### WHAT TO DO:
Once the line with "let n := (line.length - 11) / 5" is found in the data, output it and each following line exactly, up to and including the line with "ws, some c =>", and nothing before or after.

[Stored items]
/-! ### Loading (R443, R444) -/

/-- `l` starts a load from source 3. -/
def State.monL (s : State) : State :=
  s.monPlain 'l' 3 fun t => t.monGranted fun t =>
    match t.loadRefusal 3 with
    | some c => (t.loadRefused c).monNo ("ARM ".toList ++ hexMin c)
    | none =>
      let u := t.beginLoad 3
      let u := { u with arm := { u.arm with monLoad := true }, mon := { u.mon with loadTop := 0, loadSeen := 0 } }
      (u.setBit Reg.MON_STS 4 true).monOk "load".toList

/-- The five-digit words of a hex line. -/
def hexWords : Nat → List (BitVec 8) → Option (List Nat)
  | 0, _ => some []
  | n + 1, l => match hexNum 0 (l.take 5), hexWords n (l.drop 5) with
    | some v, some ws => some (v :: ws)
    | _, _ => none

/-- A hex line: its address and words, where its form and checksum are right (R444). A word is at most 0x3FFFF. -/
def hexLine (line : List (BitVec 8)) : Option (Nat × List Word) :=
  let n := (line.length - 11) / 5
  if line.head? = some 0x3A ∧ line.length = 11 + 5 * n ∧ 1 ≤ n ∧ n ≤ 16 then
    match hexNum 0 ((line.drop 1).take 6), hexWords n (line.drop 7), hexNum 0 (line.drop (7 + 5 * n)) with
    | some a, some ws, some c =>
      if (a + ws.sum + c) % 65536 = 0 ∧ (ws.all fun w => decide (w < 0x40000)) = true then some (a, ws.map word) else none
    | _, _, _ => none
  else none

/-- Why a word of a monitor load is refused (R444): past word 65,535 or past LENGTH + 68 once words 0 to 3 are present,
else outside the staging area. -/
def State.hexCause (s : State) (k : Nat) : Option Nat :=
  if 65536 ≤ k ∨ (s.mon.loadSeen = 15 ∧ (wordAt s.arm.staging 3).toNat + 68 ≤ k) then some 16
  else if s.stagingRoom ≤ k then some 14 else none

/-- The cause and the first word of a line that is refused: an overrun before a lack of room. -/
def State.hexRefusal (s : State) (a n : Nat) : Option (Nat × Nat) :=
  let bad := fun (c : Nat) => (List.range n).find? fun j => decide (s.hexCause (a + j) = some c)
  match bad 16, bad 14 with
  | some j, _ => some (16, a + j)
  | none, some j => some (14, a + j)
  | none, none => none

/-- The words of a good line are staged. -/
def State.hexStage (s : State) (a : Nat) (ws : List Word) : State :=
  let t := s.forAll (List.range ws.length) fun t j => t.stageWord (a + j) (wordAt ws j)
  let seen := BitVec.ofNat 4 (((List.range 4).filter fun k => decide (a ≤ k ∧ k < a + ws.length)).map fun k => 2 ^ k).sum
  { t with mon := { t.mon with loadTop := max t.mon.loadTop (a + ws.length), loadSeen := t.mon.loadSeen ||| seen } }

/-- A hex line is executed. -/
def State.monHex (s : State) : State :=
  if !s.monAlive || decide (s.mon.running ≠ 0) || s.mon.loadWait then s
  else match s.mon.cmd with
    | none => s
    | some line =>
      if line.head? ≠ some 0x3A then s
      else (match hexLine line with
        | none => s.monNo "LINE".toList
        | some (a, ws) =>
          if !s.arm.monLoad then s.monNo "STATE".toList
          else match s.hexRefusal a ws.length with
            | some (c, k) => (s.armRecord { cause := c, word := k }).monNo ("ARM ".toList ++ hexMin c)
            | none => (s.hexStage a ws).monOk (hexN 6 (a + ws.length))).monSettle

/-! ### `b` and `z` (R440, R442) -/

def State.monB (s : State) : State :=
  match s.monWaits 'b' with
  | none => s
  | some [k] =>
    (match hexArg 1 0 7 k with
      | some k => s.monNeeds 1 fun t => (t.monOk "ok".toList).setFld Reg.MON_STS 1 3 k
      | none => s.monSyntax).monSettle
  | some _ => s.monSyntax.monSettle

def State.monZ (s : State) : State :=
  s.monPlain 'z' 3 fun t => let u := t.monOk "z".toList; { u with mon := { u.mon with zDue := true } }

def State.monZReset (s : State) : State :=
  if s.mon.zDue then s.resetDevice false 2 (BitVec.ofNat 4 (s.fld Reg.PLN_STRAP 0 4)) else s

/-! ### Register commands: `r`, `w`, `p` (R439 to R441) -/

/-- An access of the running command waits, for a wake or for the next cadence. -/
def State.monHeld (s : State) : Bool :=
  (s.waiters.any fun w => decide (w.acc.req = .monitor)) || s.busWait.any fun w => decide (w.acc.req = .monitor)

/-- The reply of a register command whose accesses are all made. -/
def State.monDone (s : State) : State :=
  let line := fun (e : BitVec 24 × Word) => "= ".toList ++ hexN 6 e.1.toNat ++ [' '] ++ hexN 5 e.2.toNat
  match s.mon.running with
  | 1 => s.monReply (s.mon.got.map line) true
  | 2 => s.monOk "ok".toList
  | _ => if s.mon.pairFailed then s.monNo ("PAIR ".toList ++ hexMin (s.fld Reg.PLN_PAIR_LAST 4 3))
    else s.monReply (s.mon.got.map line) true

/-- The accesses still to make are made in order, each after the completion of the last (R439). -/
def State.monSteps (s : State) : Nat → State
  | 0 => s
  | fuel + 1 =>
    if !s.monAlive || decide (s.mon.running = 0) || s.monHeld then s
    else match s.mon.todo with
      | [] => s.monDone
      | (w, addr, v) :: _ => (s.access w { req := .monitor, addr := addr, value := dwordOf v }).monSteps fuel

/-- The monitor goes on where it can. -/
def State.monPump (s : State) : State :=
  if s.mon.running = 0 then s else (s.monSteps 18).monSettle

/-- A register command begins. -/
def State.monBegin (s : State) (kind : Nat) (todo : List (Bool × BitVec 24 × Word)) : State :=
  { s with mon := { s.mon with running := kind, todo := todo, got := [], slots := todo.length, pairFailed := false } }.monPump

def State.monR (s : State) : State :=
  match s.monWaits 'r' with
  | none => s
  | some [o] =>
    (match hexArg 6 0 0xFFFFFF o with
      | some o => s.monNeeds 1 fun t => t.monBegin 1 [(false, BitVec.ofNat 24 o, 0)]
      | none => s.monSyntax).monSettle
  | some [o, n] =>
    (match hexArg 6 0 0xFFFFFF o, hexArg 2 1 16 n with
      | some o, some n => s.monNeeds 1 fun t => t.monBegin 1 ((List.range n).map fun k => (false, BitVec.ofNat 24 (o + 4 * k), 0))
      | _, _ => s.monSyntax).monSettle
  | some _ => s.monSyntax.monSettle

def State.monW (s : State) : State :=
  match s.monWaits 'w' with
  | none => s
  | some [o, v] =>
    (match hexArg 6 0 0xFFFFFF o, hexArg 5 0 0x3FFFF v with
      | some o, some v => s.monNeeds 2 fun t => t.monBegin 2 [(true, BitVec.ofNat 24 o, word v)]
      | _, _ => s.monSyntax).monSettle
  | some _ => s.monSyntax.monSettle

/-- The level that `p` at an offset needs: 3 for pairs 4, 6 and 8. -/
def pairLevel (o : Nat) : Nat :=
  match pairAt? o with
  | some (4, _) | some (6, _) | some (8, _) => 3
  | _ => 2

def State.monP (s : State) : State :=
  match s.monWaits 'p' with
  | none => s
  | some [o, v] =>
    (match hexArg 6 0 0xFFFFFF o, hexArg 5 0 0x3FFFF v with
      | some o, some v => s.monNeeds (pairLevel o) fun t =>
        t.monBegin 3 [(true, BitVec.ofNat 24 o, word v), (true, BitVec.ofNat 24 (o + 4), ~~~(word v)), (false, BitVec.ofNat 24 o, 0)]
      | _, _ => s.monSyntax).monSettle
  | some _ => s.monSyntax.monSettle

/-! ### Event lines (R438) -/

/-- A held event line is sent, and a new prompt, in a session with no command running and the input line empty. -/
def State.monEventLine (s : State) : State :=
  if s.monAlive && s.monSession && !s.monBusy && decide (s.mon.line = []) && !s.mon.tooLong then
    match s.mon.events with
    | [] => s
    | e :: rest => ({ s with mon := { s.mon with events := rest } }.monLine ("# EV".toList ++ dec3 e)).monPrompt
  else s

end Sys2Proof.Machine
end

* * *

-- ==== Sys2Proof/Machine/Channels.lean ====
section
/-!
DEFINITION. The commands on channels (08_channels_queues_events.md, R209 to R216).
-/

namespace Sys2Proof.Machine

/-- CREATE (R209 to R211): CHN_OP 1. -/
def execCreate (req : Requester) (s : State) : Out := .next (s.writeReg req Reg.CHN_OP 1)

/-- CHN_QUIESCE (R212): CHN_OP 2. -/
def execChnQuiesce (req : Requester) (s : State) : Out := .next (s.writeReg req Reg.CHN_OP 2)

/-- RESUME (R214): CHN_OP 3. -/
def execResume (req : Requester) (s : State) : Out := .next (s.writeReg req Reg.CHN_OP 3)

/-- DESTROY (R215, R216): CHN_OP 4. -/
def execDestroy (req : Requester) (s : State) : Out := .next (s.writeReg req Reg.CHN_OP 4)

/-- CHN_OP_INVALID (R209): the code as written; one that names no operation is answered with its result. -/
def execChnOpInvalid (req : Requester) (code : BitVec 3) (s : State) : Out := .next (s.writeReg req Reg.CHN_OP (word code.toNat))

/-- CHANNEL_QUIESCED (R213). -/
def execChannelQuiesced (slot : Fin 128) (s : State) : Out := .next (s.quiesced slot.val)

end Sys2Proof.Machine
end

### WRITTEN ANSWER:
  let n := (line.length - 11) / 5
  if line.head? = some 0x3A ∧ line.length = 11 + 5 * n ∧ 1 ≤ n ∧ n ≤ 16 then
    match hexNum 0 ((line.drop 1).take 6), hexWords n (line.drop 7), hexNum 0 (line.drop (7 + 5 * n)) with
    | some a, some ws, some c =>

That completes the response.